Print the data below exactly, but only the lines from the one containing "the store. -/" down to the one containing "u.sent) = some g →", inclusive.
###
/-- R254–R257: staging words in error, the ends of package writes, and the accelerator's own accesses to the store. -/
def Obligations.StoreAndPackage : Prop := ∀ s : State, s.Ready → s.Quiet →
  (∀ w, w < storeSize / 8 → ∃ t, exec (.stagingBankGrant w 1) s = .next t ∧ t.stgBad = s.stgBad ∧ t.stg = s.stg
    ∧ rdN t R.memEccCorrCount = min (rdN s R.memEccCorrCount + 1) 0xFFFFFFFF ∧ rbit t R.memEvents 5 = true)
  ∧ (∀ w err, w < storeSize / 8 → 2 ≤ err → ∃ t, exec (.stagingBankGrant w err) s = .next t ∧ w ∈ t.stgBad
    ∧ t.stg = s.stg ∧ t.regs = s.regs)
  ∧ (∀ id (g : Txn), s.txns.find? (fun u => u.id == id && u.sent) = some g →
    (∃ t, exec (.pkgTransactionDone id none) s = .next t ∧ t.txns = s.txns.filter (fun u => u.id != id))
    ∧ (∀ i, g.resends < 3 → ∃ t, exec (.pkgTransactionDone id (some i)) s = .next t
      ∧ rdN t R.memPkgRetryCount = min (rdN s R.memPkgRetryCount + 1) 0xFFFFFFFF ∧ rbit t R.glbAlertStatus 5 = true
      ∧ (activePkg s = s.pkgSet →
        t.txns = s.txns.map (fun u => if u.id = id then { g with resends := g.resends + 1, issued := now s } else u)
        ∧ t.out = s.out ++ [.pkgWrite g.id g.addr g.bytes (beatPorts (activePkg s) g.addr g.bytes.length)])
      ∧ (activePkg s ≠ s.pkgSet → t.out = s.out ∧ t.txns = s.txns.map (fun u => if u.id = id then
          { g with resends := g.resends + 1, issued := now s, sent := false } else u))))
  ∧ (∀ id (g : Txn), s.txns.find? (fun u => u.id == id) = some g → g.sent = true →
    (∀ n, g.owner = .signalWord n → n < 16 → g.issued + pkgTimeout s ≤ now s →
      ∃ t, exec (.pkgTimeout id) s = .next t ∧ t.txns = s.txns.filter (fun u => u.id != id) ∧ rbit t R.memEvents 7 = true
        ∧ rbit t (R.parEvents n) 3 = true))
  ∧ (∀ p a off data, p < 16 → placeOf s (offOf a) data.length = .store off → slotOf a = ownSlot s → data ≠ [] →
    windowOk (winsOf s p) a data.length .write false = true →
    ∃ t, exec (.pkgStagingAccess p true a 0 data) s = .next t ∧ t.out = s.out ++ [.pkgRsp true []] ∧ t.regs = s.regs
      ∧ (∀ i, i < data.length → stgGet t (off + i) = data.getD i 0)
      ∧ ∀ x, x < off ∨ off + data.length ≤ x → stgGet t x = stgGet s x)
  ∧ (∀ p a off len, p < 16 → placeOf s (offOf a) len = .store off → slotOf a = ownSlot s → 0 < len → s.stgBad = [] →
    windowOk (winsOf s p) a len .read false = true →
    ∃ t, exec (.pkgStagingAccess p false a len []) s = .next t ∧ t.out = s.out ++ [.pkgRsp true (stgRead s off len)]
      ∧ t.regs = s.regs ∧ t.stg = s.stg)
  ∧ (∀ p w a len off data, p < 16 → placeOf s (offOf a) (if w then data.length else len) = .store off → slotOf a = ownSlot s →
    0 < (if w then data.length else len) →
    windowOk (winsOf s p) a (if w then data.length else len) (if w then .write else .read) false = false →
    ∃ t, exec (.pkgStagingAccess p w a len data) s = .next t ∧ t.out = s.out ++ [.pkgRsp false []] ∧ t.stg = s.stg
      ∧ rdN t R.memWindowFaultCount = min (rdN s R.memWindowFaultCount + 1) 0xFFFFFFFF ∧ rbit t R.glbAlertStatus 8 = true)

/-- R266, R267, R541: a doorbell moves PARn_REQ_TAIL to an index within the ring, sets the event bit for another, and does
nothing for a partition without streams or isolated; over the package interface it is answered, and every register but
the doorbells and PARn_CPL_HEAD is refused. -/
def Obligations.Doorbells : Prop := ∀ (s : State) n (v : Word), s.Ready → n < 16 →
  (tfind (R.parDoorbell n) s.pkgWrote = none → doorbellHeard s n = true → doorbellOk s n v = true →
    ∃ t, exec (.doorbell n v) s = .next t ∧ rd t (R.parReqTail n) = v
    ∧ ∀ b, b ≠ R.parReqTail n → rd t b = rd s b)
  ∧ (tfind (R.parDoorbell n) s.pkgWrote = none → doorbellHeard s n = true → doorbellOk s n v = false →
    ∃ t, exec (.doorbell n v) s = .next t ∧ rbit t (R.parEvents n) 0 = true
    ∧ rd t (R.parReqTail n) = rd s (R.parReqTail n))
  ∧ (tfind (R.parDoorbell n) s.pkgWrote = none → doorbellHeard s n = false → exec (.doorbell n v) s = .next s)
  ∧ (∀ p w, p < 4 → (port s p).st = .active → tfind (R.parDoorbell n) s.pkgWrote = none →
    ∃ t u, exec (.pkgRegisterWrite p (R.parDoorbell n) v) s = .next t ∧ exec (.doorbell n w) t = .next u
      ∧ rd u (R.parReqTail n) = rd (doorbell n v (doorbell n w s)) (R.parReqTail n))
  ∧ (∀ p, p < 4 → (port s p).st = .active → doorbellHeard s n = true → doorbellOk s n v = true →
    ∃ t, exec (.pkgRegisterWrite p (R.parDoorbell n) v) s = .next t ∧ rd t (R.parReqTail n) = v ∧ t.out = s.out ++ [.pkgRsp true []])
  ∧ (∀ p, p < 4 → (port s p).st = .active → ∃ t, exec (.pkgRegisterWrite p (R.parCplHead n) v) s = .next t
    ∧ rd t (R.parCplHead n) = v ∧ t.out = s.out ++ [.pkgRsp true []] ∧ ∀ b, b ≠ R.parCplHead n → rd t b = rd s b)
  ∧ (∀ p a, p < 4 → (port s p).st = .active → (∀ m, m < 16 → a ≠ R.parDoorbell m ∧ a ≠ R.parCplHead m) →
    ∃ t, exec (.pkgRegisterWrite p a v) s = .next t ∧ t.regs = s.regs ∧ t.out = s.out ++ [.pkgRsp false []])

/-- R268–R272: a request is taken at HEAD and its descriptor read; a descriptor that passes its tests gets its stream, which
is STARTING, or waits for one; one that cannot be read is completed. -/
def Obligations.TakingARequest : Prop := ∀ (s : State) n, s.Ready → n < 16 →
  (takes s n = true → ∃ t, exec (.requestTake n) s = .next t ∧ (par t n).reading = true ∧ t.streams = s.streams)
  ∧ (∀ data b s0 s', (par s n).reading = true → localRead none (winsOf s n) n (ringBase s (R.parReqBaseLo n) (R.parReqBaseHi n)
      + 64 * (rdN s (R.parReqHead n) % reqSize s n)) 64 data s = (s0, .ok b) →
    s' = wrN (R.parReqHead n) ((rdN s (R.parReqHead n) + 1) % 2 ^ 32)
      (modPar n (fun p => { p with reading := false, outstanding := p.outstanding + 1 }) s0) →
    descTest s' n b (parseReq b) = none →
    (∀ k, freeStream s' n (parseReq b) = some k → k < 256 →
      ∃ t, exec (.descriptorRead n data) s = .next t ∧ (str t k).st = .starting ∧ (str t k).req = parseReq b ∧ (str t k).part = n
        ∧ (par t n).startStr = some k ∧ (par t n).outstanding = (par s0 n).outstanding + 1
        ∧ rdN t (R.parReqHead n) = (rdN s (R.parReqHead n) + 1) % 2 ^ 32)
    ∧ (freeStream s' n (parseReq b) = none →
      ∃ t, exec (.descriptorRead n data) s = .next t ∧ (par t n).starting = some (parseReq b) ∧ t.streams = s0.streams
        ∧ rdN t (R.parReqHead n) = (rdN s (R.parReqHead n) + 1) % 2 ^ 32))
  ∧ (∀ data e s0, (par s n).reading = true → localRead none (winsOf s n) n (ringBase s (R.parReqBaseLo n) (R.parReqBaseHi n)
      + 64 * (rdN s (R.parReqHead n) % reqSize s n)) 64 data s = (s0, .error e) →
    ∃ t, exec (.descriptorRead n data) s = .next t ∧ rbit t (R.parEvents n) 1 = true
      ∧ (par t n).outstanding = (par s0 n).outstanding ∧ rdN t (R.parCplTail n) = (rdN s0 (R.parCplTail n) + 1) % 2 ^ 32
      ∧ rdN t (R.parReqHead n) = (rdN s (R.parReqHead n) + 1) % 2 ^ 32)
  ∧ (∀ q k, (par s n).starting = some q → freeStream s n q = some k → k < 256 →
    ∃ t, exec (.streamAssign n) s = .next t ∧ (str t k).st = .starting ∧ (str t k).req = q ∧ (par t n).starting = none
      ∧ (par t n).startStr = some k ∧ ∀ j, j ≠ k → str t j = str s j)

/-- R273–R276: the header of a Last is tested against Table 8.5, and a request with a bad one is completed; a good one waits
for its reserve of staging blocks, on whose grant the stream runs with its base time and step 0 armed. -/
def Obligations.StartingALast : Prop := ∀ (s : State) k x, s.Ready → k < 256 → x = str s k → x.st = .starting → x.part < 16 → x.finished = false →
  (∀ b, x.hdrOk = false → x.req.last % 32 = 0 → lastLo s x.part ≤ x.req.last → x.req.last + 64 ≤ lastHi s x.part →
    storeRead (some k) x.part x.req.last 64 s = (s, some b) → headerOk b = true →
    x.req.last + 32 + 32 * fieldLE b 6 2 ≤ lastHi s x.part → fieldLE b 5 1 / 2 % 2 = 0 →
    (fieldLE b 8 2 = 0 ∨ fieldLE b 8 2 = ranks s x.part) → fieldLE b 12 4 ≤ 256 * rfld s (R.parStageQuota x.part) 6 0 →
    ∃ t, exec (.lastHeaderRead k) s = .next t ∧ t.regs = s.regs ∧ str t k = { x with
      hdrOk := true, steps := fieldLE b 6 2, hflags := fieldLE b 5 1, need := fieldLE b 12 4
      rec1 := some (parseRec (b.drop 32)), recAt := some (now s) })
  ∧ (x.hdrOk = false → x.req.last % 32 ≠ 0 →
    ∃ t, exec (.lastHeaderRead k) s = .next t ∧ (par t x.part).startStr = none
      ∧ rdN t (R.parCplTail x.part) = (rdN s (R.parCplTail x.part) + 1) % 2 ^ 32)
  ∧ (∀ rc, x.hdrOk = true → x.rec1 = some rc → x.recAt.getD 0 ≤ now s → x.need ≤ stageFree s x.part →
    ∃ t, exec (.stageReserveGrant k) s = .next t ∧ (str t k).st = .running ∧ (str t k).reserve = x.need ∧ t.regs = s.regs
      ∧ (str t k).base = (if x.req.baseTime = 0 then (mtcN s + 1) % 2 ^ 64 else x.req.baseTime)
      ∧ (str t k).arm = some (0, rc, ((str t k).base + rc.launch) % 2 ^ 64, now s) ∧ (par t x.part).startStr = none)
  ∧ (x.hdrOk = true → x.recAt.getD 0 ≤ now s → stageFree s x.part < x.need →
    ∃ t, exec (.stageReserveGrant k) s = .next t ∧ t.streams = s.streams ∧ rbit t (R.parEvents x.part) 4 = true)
###
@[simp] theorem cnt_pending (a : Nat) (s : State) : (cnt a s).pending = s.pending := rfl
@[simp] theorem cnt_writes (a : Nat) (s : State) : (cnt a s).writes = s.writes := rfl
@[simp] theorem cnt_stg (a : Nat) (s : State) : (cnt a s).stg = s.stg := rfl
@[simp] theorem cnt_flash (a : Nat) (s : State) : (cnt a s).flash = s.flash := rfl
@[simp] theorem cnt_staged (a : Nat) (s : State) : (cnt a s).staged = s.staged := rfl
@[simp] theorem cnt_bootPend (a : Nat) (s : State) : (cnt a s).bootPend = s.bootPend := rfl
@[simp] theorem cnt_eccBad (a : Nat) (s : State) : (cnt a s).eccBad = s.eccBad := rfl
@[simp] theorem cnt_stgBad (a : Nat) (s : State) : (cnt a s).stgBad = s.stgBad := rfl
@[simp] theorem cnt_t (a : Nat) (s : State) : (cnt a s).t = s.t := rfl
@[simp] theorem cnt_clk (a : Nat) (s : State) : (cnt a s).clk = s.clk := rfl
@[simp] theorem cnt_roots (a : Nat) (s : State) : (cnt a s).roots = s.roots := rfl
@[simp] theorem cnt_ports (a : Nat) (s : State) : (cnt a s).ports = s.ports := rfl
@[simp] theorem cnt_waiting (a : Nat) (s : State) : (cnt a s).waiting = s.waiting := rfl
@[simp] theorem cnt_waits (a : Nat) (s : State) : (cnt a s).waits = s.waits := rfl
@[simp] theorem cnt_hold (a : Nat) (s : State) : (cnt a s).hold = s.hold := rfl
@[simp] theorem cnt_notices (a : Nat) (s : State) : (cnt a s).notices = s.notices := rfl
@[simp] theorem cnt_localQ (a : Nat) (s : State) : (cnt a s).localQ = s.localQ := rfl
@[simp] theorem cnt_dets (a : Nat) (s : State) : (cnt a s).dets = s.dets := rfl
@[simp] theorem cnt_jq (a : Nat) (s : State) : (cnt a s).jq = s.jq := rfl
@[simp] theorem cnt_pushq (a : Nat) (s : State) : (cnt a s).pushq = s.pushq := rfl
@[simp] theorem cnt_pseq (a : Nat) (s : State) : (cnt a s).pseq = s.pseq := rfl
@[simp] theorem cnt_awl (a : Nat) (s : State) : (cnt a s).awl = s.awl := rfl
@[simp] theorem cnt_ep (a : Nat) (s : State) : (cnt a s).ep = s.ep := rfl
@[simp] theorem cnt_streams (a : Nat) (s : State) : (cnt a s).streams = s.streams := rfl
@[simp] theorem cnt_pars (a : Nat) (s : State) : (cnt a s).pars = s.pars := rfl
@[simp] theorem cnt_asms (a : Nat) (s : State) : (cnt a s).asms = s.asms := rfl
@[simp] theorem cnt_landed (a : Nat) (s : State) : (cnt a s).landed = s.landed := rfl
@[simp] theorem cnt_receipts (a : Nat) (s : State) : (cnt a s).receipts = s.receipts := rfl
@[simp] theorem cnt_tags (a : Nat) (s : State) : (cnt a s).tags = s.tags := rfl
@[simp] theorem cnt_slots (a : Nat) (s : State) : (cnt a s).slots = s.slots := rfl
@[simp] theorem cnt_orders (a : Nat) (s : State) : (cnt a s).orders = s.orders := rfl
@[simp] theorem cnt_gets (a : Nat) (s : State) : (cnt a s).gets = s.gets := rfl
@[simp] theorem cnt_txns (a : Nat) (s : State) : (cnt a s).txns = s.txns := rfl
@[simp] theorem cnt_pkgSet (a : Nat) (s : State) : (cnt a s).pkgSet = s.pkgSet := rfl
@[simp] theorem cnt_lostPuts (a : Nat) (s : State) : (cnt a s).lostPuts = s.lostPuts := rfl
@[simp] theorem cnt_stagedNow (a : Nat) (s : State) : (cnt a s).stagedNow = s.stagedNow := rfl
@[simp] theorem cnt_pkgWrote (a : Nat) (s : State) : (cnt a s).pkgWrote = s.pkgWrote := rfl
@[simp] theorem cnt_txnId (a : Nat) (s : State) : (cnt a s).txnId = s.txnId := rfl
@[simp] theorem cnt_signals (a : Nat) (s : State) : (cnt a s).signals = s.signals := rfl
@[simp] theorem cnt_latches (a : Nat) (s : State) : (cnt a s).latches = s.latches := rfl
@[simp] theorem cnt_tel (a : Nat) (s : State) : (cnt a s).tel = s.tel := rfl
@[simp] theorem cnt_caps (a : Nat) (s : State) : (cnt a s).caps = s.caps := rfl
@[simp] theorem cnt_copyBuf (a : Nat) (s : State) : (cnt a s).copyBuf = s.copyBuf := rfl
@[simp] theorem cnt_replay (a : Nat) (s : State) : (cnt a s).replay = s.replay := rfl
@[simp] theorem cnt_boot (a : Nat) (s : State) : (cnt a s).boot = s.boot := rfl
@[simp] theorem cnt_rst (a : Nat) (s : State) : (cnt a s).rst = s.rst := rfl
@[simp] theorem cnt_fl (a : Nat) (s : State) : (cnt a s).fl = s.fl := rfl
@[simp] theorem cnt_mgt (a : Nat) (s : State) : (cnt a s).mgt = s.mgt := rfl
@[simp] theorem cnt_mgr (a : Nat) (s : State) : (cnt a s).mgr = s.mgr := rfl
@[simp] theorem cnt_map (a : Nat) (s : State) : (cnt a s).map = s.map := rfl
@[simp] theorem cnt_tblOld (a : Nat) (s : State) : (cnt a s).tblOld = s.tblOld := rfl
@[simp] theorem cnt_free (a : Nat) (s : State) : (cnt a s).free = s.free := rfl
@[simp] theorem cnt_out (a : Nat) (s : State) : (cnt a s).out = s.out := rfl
###
**Solution for this task**
/-- R254–R257: staging words in error, the ends of package writes, and the accelerator's own accesses to the store. -/
def Obligations.StoreAndPackage : Prop := ∀ s : State, s.Ready → s.Quiet →
  (∀ w, w < storeSize / 8 → ∃ t, exec (.stagingBankGrant w 1) s = .next t ∧ t.stgBad = s.stgBad ∧ t.stg = s.stg
    ∧ rdN t R.memEccCorrCount = min (rdN s R.memEccCorrCount + 1) 0xFFFFFFFF ∧ rbit t R.memEvents 5 = true)
  ∧ (∀ w err, w < storeSize / 8 → 2 ≤ err → ∃ t, exec (.stagingBankGrant w err) s = .next t ∧ w ∈ t.stgBad
    ∧ t.stg = s.stg ∧ t.regs = s.regs)
  ∧ (∀ id (g : Txn), s.txns.find? (fun u => u.id == id && u.sent) = some g →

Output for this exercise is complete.